WORK TO BE COMPLETED. Range to output from the entries below: the line containing "let s := s.updUpd" through the line containing "if Nat.blt i 0x3000". Set it down exactly, ends included, nothing else.
──────── GIVEN RECORDS
/-- A write of UPD_ACTIVATE. -/
def State.updActivate (s : State) (v : Nat) (r : Req) : State :=
  if v != 1 && v != 2 then s.answer r .range
  else match s.upd.image with
    | none => s.answer r .busy
    | some i =>
      let p := s.rd Obj.UPD_HANDOVER_FMT
      if s.rd Obj.UPD_STATE != 3 || s.updTooSoon then s.answer r .busy
      else if v = 1 && (Nat.blt p i.hoAcceptLo || Nat.blt i.hoAcceptHi p) then s.answer r .version
      else if (List.range 4).any s.calibrating || s.conv.skew.isSome || s.conv.align.isSome then s.answer r .busy
      else
        let s := (s.accept r).updUpd fun x => { x with req := some r }
        if s.rd Obj.DEV_STATE = 6 then s.openJournal i 0 s.updSource
        else if v = 2 && s.rd Obj.TWIN_STATE = 3 then
          ((s.updUpd fun x => { x with waits := some i }).planHandover (s.tick + 10 * tpms) 1).wr Obj.UPD_STATE 4
        else s.openJournal i v s.updSource

/-- UPD_ACTIVATE_HANDOVER: a write of 1. -/
def execUpdActivateHandover (sess tag : Nat) (s : State) : Host.Outcome State Fault Refusal :=
  done s (s.updWrite sess tag Obj.UPD_ACTIVATE (some 1) false fun r s => s.updActivate 1 r)

/-- UPD_ACTIVATE_RESTART: a write of 2. -/
def execUpdActivateRestart (sess tag : Nat) (s : State) : Host.Outcome State Fault Refusal :=
  done s (s.updWrite sess tag Obj.UPD_ACTIVATE (some 2) false fun r s => s.updActivate 2 r)

/-- JOURNAL_CLOSE (R409): the new image is the image in force for every later start; a host's is on probation. The handover of value
1 begins; every other activation restarts. -/
def execJournalClose (s : State) : Host.Outcome State Fault Refusal :=
  done s <|
    match s.upd.journal with
    | none => s
    | some j =>
      if s.rd Obj.UPD_STATE != 4 then s
      else
        let twin := j.source == 2
        let s := s.updUpd fun x => { x with
          journal := none, inForce := some j.image, confirmed := twin, failed := false, closedAt := some s.wall, fresh := true, starts := 0
          dogs := 0 }
        let s := (s.count Obj.UPD_ACTIVATIONS).wrAll [(Obj.UPD_JOURNAL_DONE, j.pages), (Obj.UPD_SOURCE, j.source),
          (Obj.UPD_PROBATION, b2n (!twin)), (Obj.UPD_PROBATION_STARTS, 0)]
        if j.mode = 1 then (s.updUpd fun x => { x with closed := true }).wr Obj.UPD_STATE 5
        else s.engineReset (if j.mode = 2 then 8 else 9)

/-- UPD_MRAM_FAIL (R409): a page fails read-back twice: the journal stays open, and loader service follows. -/
def execUpdMramFail (page : Nat) (s : State) : Host.Outcome State Fault Refusal :=
  done s <|
    if s.upd.journal.isNone || s.rd Obj.UPD_STATE != 4 then s
    else
      let s := (s.event 3 254 0x0900 page).wr Obj.UPD_JOURNAL_DONE page
      if s.rd Obj.DEV_STATE = 6 then
        (s.updFinish .internal).updUnlock.wrAll [(Obj.UPD_STATE, 7), (Obj.UPD_LAST_FAIL, 7), (Obj.UPD_LOCK_HOLDER, 255)]
      else
        let s := if s.snapAllowed then s.snapLog else s
        (((s.faultMessage 0).restart 2 7).updStart fun x => { x with pwrgd := true }).enterLoader 7

/-! ## Persistent formats (R415) -/

/-- The group of a persistent object, in the order of Scope and Conventions. -/
def psGroup (k : Nat) : Nat :=
  let i := k / 256
  if Nat.blt i 0x3000 then 17 else if Nat.blt i 0x3400 then 0 else if Nat.blt i 0x3800 then 1 else if Nat.blt i 0x4000 then 2
  else if Nat.blt i 0x4400 then 3 else if Nat.blt i 0x4C00 then 4 else if Nat.blt i 0x5000 then 5 else if Nat.blt i 0x5400 then 6
  else if Nat.blt i 0x5800 then 7 else if Nat.blt i 0x59C0 then 9 else if Nat.blt i 0x6800 then 8 else if Nat.blt i 0x6900 then 10
  else if Nat.blt i 0x6B00 then 11 else if Nat.blt i 0x7000 then 12 else if Nat.blt i 0x7100 then 13 else if Nat.blt i 0x7200 then 14
  else if Nat.blt i 0x7400 then 15 else if Nat.blt i 0x7500 then 16 else if Nat.blt i 0x7F00 then 17 else 18

/-- A group's stored values return to their defaults in MRAM; the objects reset are listed. -/
def State.resetGroup (s : State) (g : Nat) : State :=
  let ks := (s.mram.filter fun p => psGroup p.1 == g).map Prod.fst
  let s := { s with mram := s.mram.filter fun p => psGroup p.1 != g }
  ks.foldl (fun s k =>
    let n := s.rd (key 0x740B 0)
    if Nat.ble 255 n then s else (s.wr (Obj.UPD_RESET_LIST n) k).wr (key 0x740B 0) (n + 1)) s

/-- The first run of an image: groups whose stored format it does not accept are reset, and stored in its format. -/
def State.adoptFormats (s : State) : State :=
  match s.upd.inForce with
  | none => s
  | some i =>
    if !s.upd.fresh then s
    else
      let s := i.psFormats.foldl (fun s (f : Nat × Nat × Nat × Nat) =>
        let have_ := s.upd.formats.getD f.1 1
        if Nat.ble 19 f.1 || (Nat.ble f.2.1 have_ && Nat.ble have_ f.2.2.1) then s
        else (s.resetGroup f.1).updUpd fun x => { x with formats := x.formats.set f.1 f.2.2.2 }) s
      s.updUpd fun x => { x with fresh := false }

/-- The image in force runs: its version, security version and handover format read. -/
def State.runImage (s : State) : State :=
  match s.upd.inForce with
  | none => s
  | some i => s.wrAll [(Obj.DEV_FW_VERSION, i.fwVersion), (Obj.SEC_SVN_IMAGE, i.svn), (Obj.UPD_HANDOVER_FMT, i.hoProduce)]

/-! ## Handover, probation (R410 to R412) -/

/-- Probation fails (R412): the image is marked failed, and the engine resets into loader service. -/
def State.failProbation (s : State) (code : Nat) : State :=
  let s := (s.wr Obj.UPD_LAST_FAIL code).event 3 254 0x0902 code
  (s.updUpd fun x => { x with failed := true }).engineReset 7

/-- STATE_HANDOVER_COMPLETE (R410): the new image has read and checked the block, `ms` after the journal close; one that fails its
checks or takes more than 2 s fails probation. Sessions, units and streams go on. -/
def execStateHandoverComplete (ms : Nat) (checksOk : Bool) (s : State) : Host.Outcome State Fault Refusal :=
  done s <|
    if !s.handing then s
    else if !checksOk || Nat.blt 2000 ms then (s.wr Obj.UPD_HANDOVER_MS ms).failProbation 2
    else
      let s := (s.updUpd fun x => { x with closed := false }).runImage.adoptFormats
      let s := (s.wrAll [(Obj.UPD_HANDOVER_MS, ms), (Obj.UPD_STATE, s.updRest), (Obj.UPD_LOCK_HOLDER, 255)]).updDiscard
      s.updFinish .ok

/-- A write of UPD_CONFIRM: it ends probation and raises the floor (R372). -/
def State.updConfirm (s : State) (v : Nat) (r : Req) : State :=
  if v != 1 then s.answer r .range
  else if !s.rdB Obj.UPD_PROBATION then s.answer r .busy
  else
    let svn := match s.upd.inForce with
      | some i => i.svn
      | none => s.rd Obj.SEC_SVN_IMAGE
    let s := (s.updUpd fun x => { x with confirmed := true, starts := 0 }).wrAll
      [(Obj.UPD_PROBATION, 0), (Obj.SEC_SVN_FLOOR, max svn (s.rd Obj.SEC_SVN_FLOOR))]
    (if s.rd Obj.UPD_STATE = 6 then s.wr Obj.UPD_STATE 0 else s).answer r .ok

/-- UPD_CONFIRM: any administrator's, with or without the lock. -/
def execUpdConfirm (sess tag v : Nat) (s : State) : Host.Outcome State Fault Refusal :=
  done s (s.direct sess tag Obj.UPD_CONFIRM v fun r s => s.updConfirm v r)

/-- A failure of Table 18.4 has come about. -/
def State.probationFails (s : State) (code : Nat) : Bool :=
  let limit := s.rd Obj.UPD_PROBATION_LIMIT_S
  s.rdB Obj.UPD_PROBATION && s.rd Obj.DEV_STATE != 6 && match code with
    | 1 => s.start.loaded
    | 2 => s.handing
    | 3 => Nat.ble 3 s.upd.starts
    | 4 => limit != 0 && match s.upd.closedAt with
      | some t => Nat.ble (t + limit * tps) s.wall
      | none => false
    | _ => false

/-- PROBATION_FAIL. -/
def execProbationFail (code : Nat) (s : State) : Host.Outcome State Fault Refusal :=
  done s (when (s.probationFails code) (fun s => s.failProbation code) s)

/-! ## Loader service (R413) -/

/-- The loader has no image: it releases the lock and asks a host for one. -/
def State.imageNeeded (s : State) : State := (s.wr Obj.UPD_LOCK_HOLDER 255).event 2 254 0x0901

/-- LOADER_TWIN_FETCH (R413): while TWIN_ENABLE is true and the link comes up, the loader asks its twin for the image in force,
checks it by R407 and journals it; refused or alone it raises UPD_IMAGE_NEEDED. -/
def execLoaderTwinFetch (linkUp twinSends : Bool) (i : ImageInfo) (s : State) : Host.Outcome State Fault Refusal :=
  done s <|
    if s.rd Obj.DEV_STATE != 6 || s.rd Obj.UPD_STATE != 7 || s.rd Obj.UPD_LOCK_HOLDER != 255 then s
    else if !s.rdB Obj.TWIN_ENABLE || !linkUp || !twinSends then s.imageNeeded
    else
      let n := s.imageCheck i (i.hlen + i.bodyLen)
      if n != 0 then (s.wr Obj.UPD_VERIFY_REASON n).imageNeeded
      else (s.wr Obj.UPD_LOCK_HOLDER 254).openJournal i 0 2

/-- TWIN_IMAGE_REQUEST (R413): the image is sent when it is confirmed and no journal is open. -/
def execTwinImageRequest (s : State) : Host.Outcome State Fault Refusal :=
  done s <|
    if s.rd Obj.TWIN_LANES = 0 || s.rd Obj.DEV_STATE = 0 || s.rd Obj.DEV_STATE = 6 then s
    else s.updTwin fun x => { x with imageSent := some (s.upd.confirmed && s.upd.journal.isNone) }

end Sys2Proof.Machine
end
────────────────
OUTPUT BELOW.
        let s := s.updUpd fun x => { x with
          journal := none, inForce := some j.image, confirmed := twin, failed := false, closedAt := some s.wall, fresh := true, starts := 0
          dogs := 0 }
        let s := (s.count Obj.UPD_ACTIVATIONS).wrAll [(Obj.UPD_JOURNAL_DONE, j.pages), (Obj.UPD_SOURCE, j.source),
          (Obj.UPD_PROBATION, b2n (!twin)), (Obj.UPD_PROBATION_STARTS, 0)]
        if j.mode = 1 then (s.updUpd fun x => { x with closed := true }).wr Obj.UPD_STATE 5
        else s.engineReset (if j.mode = 2 then 8 else 9)

/-- UPD_MRAM_FAIL (R409): a page fails read-back twice: the journal stays open, and loader service follows. -/
def execUpdMramFail (page : Nat) (s : State) : Host.Outcome State Fault Refusal :=
  done s <|
    if s.upd.journal.isNone || s.rd Obj.UPD_STATE != 4 then s
    else
      let s := (s.event 3 254 0x0900 page).wr Obj.UPD_JOURNAL_DONE page
      if s.rd Obj.DEV_STATE = 6 then
        (s.updFinish .internal).updUnlock.wrAll [(Obj.UPD_STATE, 7), (Obj.UPD_LAST_FAIL, 7), (Obj.UPD_LOCK_HOLDER, 255)]
      else
        let s := if s.snapAllowed then s.snapLog else s
        (((s.faultMessage 0).restart 2 7).updStart fun x => { x with pwrgd := true }).enterLoader 7

/-! ## Persistent formats (R415) -/

/-- The group of a persistent object, in the order of Scope and Conventions. -/
def psGroup (k : Nat) : Nat :=
  let i := k / 256
  if Nat.blt i 0x3000 then 17 else if Nat.blt i 0x3400 then 0 else if Nat.blt i 0x3800 then 1 else if Nat.blt i 0x4000 then 2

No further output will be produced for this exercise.